Write out, from the entries below, exactly the lines that run between the lines holding "theorem State.answer_sameBut (s" and "theorem firstCase_none (cases", inclusive, and stop there.

DATA PROVIDED ->
· · · ·
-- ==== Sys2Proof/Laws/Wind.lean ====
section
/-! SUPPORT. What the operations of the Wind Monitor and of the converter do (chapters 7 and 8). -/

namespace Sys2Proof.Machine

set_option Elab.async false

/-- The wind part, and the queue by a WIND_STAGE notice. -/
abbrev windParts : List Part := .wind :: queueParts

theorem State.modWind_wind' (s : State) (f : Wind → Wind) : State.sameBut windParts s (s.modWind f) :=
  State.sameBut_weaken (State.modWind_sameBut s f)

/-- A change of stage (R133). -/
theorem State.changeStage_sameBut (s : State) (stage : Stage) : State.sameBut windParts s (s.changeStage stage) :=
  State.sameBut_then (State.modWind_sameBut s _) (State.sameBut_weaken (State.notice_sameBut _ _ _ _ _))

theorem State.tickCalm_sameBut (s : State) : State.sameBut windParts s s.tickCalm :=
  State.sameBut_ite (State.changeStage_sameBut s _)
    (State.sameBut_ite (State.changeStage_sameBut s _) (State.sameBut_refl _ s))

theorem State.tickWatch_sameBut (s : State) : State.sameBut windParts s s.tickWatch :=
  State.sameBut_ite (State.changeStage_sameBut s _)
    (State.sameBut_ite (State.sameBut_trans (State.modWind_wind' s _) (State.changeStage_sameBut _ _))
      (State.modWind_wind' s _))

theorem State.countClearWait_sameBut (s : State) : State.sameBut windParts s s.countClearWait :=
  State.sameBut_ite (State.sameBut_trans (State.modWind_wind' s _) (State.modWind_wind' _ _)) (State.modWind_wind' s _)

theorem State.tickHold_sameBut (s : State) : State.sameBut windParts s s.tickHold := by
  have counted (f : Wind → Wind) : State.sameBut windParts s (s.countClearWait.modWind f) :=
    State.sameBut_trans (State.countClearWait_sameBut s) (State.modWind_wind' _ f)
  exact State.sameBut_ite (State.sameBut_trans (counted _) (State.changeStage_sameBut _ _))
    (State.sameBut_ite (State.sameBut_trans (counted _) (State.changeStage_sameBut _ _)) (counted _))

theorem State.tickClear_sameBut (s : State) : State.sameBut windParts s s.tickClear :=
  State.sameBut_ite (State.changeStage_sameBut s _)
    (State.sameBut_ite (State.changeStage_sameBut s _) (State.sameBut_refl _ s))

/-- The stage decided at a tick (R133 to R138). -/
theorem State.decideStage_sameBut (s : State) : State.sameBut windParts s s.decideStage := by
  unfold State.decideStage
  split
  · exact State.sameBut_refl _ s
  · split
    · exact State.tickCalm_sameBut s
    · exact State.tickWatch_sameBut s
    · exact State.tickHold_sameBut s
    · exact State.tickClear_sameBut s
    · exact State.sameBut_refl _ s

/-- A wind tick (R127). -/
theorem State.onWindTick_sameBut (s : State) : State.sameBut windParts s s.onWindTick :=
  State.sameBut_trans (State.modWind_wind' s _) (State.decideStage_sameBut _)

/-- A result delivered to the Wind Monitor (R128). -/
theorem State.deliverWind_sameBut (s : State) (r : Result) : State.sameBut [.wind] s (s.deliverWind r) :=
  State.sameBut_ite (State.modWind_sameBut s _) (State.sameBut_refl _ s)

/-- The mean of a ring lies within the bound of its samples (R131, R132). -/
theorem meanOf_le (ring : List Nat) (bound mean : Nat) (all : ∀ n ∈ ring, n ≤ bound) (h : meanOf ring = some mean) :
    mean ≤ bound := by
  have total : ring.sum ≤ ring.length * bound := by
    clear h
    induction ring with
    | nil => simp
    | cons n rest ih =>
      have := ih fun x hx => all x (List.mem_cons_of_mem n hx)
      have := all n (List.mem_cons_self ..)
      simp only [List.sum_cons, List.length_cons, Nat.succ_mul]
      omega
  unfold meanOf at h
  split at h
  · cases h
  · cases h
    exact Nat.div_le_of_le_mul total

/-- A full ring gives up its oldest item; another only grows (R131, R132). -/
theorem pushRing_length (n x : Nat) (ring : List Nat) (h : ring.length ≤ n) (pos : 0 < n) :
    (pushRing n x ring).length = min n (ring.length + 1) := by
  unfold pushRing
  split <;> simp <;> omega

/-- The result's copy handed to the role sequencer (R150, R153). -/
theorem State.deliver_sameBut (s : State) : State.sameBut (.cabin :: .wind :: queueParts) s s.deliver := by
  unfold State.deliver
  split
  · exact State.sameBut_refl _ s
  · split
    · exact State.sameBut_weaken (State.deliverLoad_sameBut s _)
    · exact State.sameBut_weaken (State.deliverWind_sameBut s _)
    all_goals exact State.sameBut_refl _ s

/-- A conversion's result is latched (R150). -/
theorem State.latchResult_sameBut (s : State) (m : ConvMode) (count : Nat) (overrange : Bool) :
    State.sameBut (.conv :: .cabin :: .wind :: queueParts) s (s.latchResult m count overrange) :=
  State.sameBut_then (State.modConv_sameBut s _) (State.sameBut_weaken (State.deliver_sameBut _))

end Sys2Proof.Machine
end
· · · ·
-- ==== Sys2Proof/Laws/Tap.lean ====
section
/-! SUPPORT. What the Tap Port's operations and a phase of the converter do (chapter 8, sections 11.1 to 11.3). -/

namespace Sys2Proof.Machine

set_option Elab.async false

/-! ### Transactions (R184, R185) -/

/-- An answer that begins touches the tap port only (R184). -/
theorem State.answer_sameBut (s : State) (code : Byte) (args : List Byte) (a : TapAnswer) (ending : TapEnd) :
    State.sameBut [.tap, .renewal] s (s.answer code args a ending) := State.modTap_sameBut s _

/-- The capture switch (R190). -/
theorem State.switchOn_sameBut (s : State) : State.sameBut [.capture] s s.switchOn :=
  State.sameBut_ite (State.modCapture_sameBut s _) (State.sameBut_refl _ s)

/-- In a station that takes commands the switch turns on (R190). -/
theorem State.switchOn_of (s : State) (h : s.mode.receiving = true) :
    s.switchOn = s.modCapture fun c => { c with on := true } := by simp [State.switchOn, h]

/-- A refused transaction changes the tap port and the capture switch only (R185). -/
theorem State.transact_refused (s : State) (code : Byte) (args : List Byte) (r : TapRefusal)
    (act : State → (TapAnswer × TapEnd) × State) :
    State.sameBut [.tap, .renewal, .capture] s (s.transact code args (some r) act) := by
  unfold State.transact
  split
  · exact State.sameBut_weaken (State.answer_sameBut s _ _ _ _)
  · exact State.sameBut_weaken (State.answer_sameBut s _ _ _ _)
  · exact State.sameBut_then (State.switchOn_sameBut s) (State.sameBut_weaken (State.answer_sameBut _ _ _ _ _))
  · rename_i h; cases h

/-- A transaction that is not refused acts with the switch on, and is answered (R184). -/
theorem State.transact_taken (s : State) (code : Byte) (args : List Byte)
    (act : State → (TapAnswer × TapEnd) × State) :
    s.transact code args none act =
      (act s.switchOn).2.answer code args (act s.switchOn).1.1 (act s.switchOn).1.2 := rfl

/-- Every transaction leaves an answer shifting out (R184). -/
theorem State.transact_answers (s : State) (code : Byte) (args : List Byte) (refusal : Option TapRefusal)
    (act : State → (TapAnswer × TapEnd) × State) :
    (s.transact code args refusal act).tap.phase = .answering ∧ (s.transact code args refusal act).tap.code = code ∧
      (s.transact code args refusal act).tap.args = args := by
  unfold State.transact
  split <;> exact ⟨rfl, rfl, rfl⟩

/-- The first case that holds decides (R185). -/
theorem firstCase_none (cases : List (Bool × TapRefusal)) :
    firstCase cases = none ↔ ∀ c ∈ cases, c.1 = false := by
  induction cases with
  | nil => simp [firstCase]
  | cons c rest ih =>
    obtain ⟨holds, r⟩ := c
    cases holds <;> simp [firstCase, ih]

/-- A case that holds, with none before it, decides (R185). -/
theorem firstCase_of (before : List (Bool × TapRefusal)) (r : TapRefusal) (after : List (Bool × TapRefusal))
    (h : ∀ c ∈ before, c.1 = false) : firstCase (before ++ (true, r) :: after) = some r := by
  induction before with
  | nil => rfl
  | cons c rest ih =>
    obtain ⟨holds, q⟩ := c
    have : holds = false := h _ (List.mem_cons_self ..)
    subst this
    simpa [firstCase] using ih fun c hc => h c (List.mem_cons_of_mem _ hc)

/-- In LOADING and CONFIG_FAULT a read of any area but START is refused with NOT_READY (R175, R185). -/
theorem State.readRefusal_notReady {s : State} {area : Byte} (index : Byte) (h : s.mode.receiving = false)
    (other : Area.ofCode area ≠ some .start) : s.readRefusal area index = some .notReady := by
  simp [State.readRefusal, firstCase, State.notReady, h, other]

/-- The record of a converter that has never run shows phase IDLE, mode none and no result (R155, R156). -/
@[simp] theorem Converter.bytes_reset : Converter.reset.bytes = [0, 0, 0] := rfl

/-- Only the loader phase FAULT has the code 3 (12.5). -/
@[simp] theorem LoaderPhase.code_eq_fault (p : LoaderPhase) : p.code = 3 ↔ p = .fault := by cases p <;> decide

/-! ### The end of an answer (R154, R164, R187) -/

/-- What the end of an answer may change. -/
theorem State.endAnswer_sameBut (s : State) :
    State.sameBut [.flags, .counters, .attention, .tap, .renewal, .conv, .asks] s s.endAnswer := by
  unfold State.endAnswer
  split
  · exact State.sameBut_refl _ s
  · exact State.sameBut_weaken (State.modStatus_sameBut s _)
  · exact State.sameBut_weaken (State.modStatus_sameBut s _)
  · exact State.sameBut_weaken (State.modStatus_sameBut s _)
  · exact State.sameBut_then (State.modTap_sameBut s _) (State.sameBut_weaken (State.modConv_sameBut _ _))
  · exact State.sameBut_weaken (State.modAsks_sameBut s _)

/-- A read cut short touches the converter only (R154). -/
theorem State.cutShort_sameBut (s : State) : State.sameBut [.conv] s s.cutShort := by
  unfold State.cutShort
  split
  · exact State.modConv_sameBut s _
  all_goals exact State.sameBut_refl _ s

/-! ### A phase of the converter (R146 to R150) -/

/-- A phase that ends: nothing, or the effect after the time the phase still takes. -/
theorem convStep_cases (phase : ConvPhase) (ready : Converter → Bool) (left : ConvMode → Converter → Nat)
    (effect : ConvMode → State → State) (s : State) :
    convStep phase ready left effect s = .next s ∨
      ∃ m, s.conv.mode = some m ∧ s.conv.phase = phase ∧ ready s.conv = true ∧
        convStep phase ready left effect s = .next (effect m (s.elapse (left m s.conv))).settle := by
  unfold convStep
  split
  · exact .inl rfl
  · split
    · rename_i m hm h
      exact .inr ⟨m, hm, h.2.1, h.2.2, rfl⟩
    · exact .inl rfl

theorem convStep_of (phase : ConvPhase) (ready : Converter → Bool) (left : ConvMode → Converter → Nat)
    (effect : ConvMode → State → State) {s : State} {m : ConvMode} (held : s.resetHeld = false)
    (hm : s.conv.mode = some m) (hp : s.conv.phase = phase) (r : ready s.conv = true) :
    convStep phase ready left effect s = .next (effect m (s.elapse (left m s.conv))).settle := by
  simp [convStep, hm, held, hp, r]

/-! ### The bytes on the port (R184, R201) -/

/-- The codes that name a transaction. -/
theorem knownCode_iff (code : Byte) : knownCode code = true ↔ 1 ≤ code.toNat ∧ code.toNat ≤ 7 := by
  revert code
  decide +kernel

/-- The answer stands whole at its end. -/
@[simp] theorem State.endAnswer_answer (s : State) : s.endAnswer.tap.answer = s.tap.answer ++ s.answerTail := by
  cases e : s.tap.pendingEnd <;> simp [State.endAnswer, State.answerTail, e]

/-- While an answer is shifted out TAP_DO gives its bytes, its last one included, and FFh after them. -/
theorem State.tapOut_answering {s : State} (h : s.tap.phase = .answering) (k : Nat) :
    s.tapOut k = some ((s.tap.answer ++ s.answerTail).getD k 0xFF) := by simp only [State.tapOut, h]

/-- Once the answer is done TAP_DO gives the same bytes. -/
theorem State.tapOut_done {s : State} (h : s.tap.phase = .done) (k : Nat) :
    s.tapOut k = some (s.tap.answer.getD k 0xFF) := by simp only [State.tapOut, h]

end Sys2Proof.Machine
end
· · · ·
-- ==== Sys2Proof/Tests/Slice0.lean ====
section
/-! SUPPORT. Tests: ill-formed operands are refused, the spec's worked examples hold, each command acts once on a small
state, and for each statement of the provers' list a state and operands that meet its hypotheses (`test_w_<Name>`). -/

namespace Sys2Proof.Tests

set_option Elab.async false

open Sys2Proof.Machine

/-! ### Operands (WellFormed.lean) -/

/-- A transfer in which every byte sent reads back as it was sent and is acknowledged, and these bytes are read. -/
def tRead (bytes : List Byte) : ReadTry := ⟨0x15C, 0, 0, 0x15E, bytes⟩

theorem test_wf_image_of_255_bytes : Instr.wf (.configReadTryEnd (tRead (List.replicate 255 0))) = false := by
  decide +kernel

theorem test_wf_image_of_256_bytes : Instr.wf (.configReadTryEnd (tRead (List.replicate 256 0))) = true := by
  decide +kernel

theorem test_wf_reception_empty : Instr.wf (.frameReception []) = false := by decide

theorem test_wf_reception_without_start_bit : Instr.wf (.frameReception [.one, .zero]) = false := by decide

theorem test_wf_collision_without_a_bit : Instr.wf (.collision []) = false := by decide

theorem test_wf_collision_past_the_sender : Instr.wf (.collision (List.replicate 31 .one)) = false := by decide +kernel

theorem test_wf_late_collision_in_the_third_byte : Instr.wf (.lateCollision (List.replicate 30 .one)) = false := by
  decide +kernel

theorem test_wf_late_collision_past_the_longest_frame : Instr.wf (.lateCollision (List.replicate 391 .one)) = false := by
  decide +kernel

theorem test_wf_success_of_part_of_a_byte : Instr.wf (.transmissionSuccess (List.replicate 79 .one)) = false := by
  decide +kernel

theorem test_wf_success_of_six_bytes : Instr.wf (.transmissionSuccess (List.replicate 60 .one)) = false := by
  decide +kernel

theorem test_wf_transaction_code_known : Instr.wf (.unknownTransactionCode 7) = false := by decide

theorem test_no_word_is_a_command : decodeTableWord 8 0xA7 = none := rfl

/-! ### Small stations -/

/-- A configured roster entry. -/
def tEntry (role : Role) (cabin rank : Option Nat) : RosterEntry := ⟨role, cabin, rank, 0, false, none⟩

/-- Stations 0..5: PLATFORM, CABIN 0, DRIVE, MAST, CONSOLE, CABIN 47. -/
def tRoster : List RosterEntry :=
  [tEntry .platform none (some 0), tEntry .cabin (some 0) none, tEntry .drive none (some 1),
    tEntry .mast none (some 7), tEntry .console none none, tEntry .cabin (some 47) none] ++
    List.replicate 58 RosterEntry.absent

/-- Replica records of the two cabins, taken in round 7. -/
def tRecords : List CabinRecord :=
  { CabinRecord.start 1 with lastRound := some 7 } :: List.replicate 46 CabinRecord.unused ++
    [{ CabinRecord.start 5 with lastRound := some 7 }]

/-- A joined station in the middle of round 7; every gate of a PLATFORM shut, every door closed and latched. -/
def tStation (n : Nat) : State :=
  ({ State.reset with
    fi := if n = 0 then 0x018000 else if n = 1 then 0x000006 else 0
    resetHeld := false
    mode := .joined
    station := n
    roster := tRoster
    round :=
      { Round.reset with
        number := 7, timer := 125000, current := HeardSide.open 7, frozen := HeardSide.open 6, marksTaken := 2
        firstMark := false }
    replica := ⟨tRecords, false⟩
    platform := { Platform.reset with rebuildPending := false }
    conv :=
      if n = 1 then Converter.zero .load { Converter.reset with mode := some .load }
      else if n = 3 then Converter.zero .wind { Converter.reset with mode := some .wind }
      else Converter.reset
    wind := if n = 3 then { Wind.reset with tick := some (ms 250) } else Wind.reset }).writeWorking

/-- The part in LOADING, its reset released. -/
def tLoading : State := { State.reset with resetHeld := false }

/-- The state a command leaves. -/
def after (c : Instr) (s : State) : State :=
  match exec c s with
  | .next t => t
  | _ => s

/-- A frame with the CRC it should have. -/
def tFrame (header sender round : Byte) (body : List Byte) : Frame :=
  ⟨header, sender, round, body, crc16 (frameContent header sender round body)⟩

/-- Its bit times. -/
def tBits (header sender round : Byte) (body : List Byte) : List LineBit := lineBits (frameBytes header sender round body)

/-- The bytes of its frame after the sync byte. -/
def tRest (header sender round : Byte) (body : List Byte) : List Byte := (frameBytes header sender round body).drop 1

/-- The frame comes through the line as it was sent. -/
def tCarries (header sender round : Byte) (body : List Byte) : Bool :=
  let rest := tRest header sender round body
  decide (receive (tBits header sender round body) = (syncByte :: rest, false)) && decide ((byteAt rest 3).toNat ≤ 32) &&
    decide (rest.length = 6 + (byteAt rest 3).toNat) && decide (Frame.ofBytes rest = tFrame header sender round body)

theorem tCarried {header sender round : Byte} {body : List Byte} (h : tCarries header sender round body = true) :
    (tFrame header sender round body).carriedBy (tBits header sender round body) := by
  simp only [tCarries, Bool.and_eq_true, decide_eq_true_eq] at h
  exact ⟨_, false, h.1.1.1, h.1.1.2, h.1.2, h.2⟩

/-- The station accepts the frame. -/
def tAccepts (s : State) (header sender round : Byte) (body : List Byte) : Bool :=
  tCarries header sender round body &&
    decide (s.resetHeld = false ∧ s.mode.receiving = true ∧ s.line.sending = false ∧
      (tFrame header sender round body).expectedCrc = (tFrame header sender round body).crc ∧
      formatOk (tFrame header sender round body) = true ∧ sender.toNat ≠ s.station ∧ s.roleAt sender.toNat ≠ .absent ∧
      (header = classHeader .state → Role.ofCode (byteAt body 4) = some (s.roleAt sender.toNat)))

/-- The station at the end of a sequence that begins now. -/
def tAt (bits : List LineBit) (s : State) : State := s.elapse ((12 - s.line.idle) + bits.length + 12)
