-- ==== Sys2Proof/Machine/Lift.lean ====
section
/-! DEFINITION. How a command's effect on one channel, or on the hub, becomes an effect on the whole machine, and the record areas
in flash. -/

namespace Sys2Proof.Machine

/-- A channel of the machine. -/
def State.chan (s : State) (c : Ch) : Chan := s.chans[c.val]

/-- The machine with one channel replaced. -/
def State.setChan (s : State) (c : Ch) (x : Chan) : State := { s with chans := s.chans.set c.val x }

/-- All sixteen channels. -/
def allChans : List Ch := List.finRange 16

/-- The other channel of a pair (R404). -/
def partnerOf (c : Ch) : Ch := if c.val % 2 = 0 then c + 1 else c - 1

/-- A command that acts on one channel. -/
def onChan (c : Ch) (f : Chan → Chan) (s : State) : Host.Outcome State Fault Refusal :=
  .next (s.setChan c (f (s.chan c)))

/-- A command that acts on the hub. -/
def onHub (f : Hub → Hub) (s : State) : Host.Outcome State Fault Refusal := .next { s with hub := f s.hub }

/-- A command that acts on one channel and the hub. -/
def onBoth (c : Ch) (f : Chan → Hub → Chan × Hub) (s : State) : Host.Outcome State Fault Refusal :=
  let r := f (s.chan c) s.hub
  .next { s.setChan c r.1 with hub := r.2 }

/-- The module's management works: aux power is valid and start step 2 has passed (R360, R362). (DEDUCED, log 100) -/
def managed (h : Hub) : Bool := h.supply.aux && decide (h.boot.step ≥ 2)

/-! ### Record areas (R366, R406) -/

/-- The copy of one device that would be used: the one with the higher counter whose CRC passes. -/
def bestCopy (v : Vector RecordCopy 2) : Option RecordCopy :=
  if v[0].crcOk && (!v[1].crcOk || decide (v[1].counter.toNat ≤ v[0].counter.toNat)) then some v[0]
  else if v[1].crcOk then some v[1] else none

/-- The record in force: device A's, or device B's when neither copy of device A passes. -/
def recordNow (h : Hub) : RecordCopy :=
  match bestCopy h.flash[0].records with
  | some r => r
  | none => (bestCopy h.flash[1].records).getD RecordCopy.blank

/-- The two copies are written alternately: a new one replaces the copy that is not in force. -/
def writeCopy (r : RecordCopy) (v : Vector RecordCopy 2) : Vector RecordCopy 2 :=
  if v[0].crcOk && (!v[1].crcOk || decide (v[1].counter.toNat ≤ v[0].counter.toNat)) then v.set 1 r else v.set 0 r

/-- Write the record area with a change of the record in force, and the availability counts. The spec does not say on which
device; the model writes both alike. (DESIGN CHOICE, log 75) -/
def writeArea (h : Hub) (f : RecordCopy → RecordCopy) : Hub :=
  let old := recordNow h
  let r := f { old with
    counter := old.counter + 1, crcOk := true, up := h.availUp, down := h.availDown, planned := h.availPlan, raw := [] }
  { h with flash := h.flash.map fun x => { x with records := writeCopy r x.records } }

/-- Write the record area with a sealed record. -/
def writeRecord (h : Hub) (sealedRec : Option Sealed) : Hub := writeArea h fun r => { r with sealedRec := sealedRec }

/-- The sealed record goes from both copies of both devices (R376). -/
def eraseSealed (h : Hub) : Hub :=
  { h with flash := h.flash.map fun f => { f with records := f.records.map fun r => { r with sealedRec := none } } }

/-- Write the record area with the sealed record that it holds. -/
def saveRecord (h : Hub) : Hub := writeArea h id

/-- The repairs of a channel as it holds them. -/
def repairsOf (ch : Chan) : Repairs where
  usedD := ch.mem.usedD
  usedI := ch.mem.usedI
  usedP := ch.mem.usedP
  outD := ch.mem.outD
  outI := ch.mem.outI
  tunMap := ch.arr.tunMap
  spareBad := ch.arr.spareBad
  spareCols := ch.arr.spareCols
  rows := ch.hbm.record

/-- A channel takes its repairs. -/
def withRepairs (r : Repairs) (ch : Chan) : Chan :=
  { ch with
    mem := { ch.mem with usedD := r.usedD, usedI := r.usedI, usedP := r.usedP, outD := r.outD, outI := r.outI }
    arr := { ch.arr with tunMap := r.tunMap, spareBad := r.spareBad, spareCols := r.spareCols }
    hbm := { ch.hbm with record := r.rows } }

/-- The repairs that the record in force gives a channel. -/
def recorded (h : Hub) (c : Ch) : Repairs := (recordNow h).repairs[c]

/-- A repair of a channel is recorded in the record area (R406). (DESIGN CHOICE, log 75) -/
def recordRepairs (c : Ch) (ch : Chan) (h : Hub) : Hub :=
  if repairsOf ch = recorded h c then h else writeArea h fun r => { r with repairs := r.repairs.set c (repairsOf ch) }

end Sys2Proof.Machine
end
· · · ·
SOLUTION ->
theorem State.answer_sameBut (s : State) (code : Byte) (args : List Byte) (a : TapAnswer) (ending : TapEnd) :
    State.sameBut [.tap, .renewal] s (s.answer code args a ending) := State.modTap_sameBut s _

/-- The capture switch (R190). -/
theorem State.switchOn_sameBut (s : State) : State.sameBut [.capture] s s.switchOn :=
  State.sameBut_ite (State.modCapture_sameBut s _) (State.sameBut_refl _ s)

/-- In a station that takes commands the switch turns on (R190). -/
theorem State.switchOn_of (s : State) (h : s.mode.receiving = true) :
    s.switchOn = s.modCapture fun c => { c with on := true } := by simp [State.switchOn, h]

/-- A refused transaction changes the tap port and the capture switch only (R185). -/
theorem State.transact_refused (s : State) (code : Byte) (args : List Byte) (r : TapRefusal)
    (act : State → (TapAnswer × TapEnd) × State) :
    State.sameBut [.tap, .renewal, .capture] s (s.transact code args (some r) act) := by
  unfold State.transact
  split
  · exact State.sameBut_weaken (State.answer_sameBut s _ _ _ _)
  · exact State.sameBut_weaken (State.answer_sameBut s _ _ _ _)
  · exact State.sameBut_then (State.switchOn_sameBut s) (State.sameBut_weaken (State.answer_sameBut _ _ _ _ _))
  · rename_i h; cases h

/-- A transaction that is not refused acts with the switch on, and is answered (R184). -/
theorem State.transact_taken (s : State) (code : Byte) (args : List Byte)
    (act : State → (TapAnswer × TapEnd) × State) :
    s.transact code args none act =
      (act s.switchOn).2.answer code args (act s.switchOn).1.1 (act s.switchOn).1.2 := rfl

/-- Every transaction leaves an answer shifting out (R184). -/
theorem State.transact_answers (s : State) (code : Byte) (args : List Byte) (refusal : Option TapRefusal)
    (act : State → (TapAnswer × TapEnd) × State) :
    (s.transact code args refusal act).tap.phase = .answering ∧ (s.transact code args refusal act).tap.code = code ∧
      (s.transact code args refusal act).tap.args = args := by
  unfold State.transact
  split <;> exact ⟨rfl, rfl, rfl⟩

/-- The first case that holds decides (R185). -/
theorem firstCase_none (cases : List (Bool × TapRefusal)) :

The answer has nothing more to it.